Global shares drift in absence of guidance from Wall Street

London/Sydney — Global shares drifted on Friday in the absence of guidance from Wall Street, which was closed for the Thanksgiving holiday on Thursday, but were still on course for their best month since November 2020.

An indecisive Asia session extended to Europe, with the Stoxx 600 share index flat in early dealings. Both S&P 500 futures and Nasdaq futures were also little changed.

In geopolitical news, Israel and Hamas started a four-day ceasefire on Friday and the militants were set to release 13 Israeli women and child hostages later in the day, the first sign of detente in the near seven-week-old war.

MSCI’s index of global shares was flat, but still headed for a monthly gain of 8.5% after investors grew increasingly confident that US interest rates have peaked, with the market narrative shifting to the timing of cuts.

The US central bank has raised benchmark borrowing costs by more than five percentage points since March 2022 as part of a global monetary tightening cycle.

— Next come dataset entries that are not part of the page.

/-- The SEEK walk: the first member of the robot's group's queue that passes both tests (R110). -/
def State.seekWalk (s : State) (n : Nat) : Option (Handle × Record × Spot) :=
  (s.queueOf (((s.robot n).map (·.group)).getD 0)).findSome? (s.seekTest n)

/-- SEEK (R70, R71). -/
def seekRequest (l : Link) (n : Nat) (s : State) : State × Answer :=
  match s.grantable n with
  | some res => (s, refuse res)
  | none =>
    match s.seekWalk n with
    | none => (s, refuse .none)
    | some (h, r, spot) =>
      let s1 := s.grant n l h r spot
      (s1, grantReply s1 l h r spot)

/-! ## YIELD -/

/-- A claim ends without a TAKEUP: the record is STAGED in place and re-enters its queues, and the claimant is party to
nothing (R72, R143). -/
def State.endClaim (s : State) (h : Handle) (r : Record) (spot : Spot) (claimant : Nat) (lapsed : Option Nat) : State :=
  (((s.disarm h).setParty claimant none).putRecord h.slot { r with custody := .staged spot lapsed }).enter
    h spot.mask r.priority spot.seq

/-- YIELD (R72). -/
def yieldRequest (handle : Half) (n : Nat) (s : State) : State × Answer :=
  withParty 0x07 .claimed true handle n s fun h r =>
    match r.custody with
    | .claimed spot claimant _ =>
      let s1 := s.endClaim h r spot claimant none
      (s1, accept (be16 h.wire ++ [smallField (s1.position spot.cell h)]))
    | _ => (s, refuse .wrongState)

/-! ## TAKEUP -/

/-- The record after an accepted TAKEUP (R74). -/
def takenUp (r : Record) (claimant : Nat) : Record :=
  { r with
    hops := r.hops + 1
    route := r.route.map fun p => { p with leg := min 7 (p.leg + 1) }
    custody := .carried claimant none }

/-- The accepted TAKEUP's step (R37, R74, R75). -/
def State.takeupRecord (s : State) (h : Handle) (r : Record) (spot : Spot) (claimant : Nat) : State :=
  let zone := s.cellZone spot.cell
  let s1 := (s.disarm h).modRobot claimant fun e => { e with party := some (h, .carrier), misses := 0 }
  let s2 := s1.putRecord h.slot (takenUp r claimant)
  ((s2.unstack spot.cell h).countEvent .lifted zone 0).closeCheck spot.cell

/-- The next cell group a TAKEUP reports: none for free relay, or at the hop limit (R75, R124). -/
def State.nextGroup (s : State) (r : Record) : Option Nat :=
  if r.hops = r.hopLimit then none else (r.route.bind s.legOf).map (·.group)

/-- TAKEUP (R73 to R75). -/
def takeupRequest (handle : Half) (n : Nat) (s : State) : State × Answer :=
  withParty 0x08 .claimed true handle n s fun h r =>
    match r.custody with
    | .claimed spot claimant _ =>
      let s1 := s.takeupRecord h r spot claimant
      let r1 := takenUp r claimant
      (s1, accept (be16 h.wire ++
        [byteOf r1.hops, byteOf r1.hopLimit, smallField (r1.route.map (·.leg)), smallField (s1.nextGroup r1)] ++
        be16 (halfOf r1.remaining)))
    | _ => (s, refuse .wrongState)

/-! ## FINISH -/

/-- FINISH (R76, R77). -/
def finishRequest (handle : Half) (outcome : Byte) (n : Nat) (s : State) : State × Answer :=
  withParty 0x09 .carried false handle n s fun h r =>
    if outcome ≠ 0 ∧ outcome ≠ 1 then (s, refuse .badField)
    else
      let s1 := s.retire h r
      let s2 := if r.overdue then
          s1.post .thermal (recordNotice .overdueFinished h r (some n) none r.presentZone outcome)
        else s1
      (s2, accept (be16 h.wire ++ [outcome, byteOf r.hops] ++ be16 (halfOf r.exposure) ++
        [flagByte [r.warned, r.overdue, r.rescued]]))

/-! ## Queries -/

/-- The reply body of QUERY-BIN (R78, R203). -/
def queryBinBody (s : State) (h : Handle) (r : Record) : List Byte :=
  be16 h.wire ++ [r.custody.state.code] ++ cellField r.custody.cell ++
    [smallField (s.recordPosition h r), byteOf r.priority] ++ be16 (halfOf r.remaining) ++
    [flagByte [r.warned, r.overdue, r.exempt, r.rescued, r.custody.isHeld]] ++ robotField r.custody.receiver ++
    [byteOf r.hops, smallField (r.route.map (·.leg))]

/-- The handle and record that the Bin Index finds for a bin ID (R6, R7). -/
def State.findBin (s : State) (bin : Word) : Option (Handle × Record) :=
  match s.engine.binIndex.look bin.toNat with
  | none => none
  | some slot => (s.engine.records.look slot).map fun r => (s.handleOf slot, r)

/-- QUERY-BIN (R78). -/
def queryBinRequest (bin : Word) (_ : Nat) (s : State) : State × Answer :=
  match s.findBin bin with
  | none => (s, refuse .none)
  | some (h, r) => (s, accept (queryBinBody s h r))

/-- The entry of one bin in a QUERY-CELL reply (R79, R203). -/
def stackEntry (s : State) (h : Handle) : List Byte :=
  match s.recordOf h with
  | none => []
  | some r => be16 h.wire ++ be32 (wordOf r.bin) ++ [r.custody.state.code, byteOf r.priority]

/-- QUERY-CELL (R79); bins are listed top first. -/
def queryCellRequest (cell : Half) (_ : Nat) (s : State) : State × Answer :=
  if cell.toNat > 1023 then (s, refuse .badField)
  else
    match s.cell cell.toNat with
    | none => (s, refuse .cellUnknown)
    | some c =>
      (s, accept ([c.state.code, byteOf c.capacity, byteOf c.reserved, byteOf c.admissions, byteOf c.stack.length] ++
        c.stack.reverse.flatMap (stackEntry s)))

/-! ## The commands -/

/-- The DECLARE command. -/
def execDeclare (l : Link) (h : Hdr) (bin : Word) (cls zone plan wave priority : Byte) (s : State) :
    Host.Outcome State Fault Refusal :=
  .next (s.serve (.declare l h bin cls zone plan wave priority)
    (robotService l h (declareRequest bin cls zone plan wave priority)))

/-- The BOOK command. -/
def execBook (l : Link) (h : Hdr) (handle cell receiver : Half) (s : State) : Host.Outcome State Fault Refusal :=
  .next (s.serve (.book l h handle cell receiver) (robotService l h (bookRequest l handle cell receiver)))

/-- The UNBOOK command. -/
def execUnbook (l : Link) (h : Hdr) (handle : Half) (s : State) : Host.Outcome State Fault Refusal :=
  .next (s.serve (.unbook l h handle) (robotService l h (unbookRequest handle)))

/-- The SETDOWN command. -/
def execSetdown (l : Link) (h : Hdr) (handle : Half) (s : State) : Host.Outcome State Fault Refusal :=
  .next (s.serve (.setdown l h handle) (robotService l h (setdownRequest handle)))

/-- The CLAIM command. -/
def execClaim (l : Link) (h : Hdr) (handle : Half) (s : State) : Host.Outcome State Fault Refusal :=
  .next (s.serve (.claim l h handle) (robotService l h (claimRequest l handle)))

/-- The SEEK command. -/
def execSeek (l : Link) (h : Hdr) (s : State) : Host.Outcome State Fault Refusal :=
  .next (s.serve (.seek l h) (robotService l h (seekRequest l)))

/-- The YIELD command. -/
def execYield (l : Link) (h : Hdr) (handle : Half) (s : State) : Host.Outcome State Fault Refusal :=
  .next (s.serve (.yieldBin l h handle) (robotService l h (yieldRequest handle)))

/-- The TAKEUP command. -/
def execTakeup (l : Link) (h : Hdr) (handle : Half) (s : State) : Host.Outcome State Fault Refusal :=
  .next (s.serve (.takeup l h handle) (robotService l h (takeupRequest handle)))

/-- The FINISH command. -/
def execFinish (l : Link) (h : Hdr) (handle : Half) (outcome : Byte) (s : State) : Host.Outcome State Fault Refusal :=
  .next (s.serve (.finish l h handle outcome) (robotService l h (finishRequest handle outcome)))

/-- The QUERY-BIN command. -/
def execQueryBin (l : Link) (h : Hdr) (bin : Word) (s : State) : Host.Outcome State Fault Refusal :=
  .next (s.serve (.queryBin l h bin) (robotService l h (queryBinRequest bin)))

/-- The QUERY-CELL command. -/
def execQueryCell (l : Link) (h : Hdr) (cell : Half) (s : State) : Host.Outcome State Fault Refusal :=
  .next (s.serve (.queryCell l h cell) (robotService l h (queryCellRequest cell)))

end Sys2Proof.Machine
end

“Weaker (economic) data and weaker inflation in the US has given markets hope you are going to start to see rate cuts,” said Peter Doherty, investment management director at Arbuthnot Latham in London.

“But the debate is whether we should be taking profits now,” he added, given the potential for a “re-acceleration of US growth,” after the world’s largest economy confounded recession forecasts throughout 2023.

Despite optimism having surged across global markets this month, there may also be a lull ahead as investors position their portfolios for 2024, some experts said.

“You get the talk of the so-called Santa rally, but often times Santa rally doesn’t really occur in the last two weeks of December,” said Shane Oliver, chief economist at AMP.

“So we could have a couple of weeks with the markets sort of just meandering around and lacking direction.”

In Europe, the euro was flat against the dollar at $1.091 as slightly better than expected eurozone factory data was balanced out by data showing the German economy had contracted.

US 10-year Treasury yields, which set the tone for borrowing costs worldwide, were up 7 bps to 4.4841%, still comfortably below the 5% milestone reached last month.

Minutes from the latest Fed policy meeting signalled there would not be more hikes unless progress against taming inflation faltered.

Germany’s 10-year bund yield rose for a third session, to 2.655%, reflecting pushback from ECB officials against speculation they were ready to start thinking about cutting rates.

The dollar index, which measures the US currency against six peers, was on the back foot at 103.71, nearing a three-month low as rate cut bets reduced the appeal of holding dollars.

In the UK, however, where the Bank of England is now viewed as having to keep interest rates at a 15-year high until late next summer, sterling perched near a 2-1/2-month top at $1.2540. Money markets are tipping the Fed to cut by June.

In Asia, Japanese stocks opened for trading after a holiday, with the Nikkei climbing 0.7% to charge back towards a 33-year high hit on Monday.

Data on Friday showed that Japan’s core consumer inflation picked up slightly in October, though by less than expected.

Oil prices were mostly flat after tumbling more than 1% on concerns over a delayed Opec+ meeting. Brent crude futures nudged 0.1% to $81.51 a barrel.

Gold was steady at $1,992 per ounce.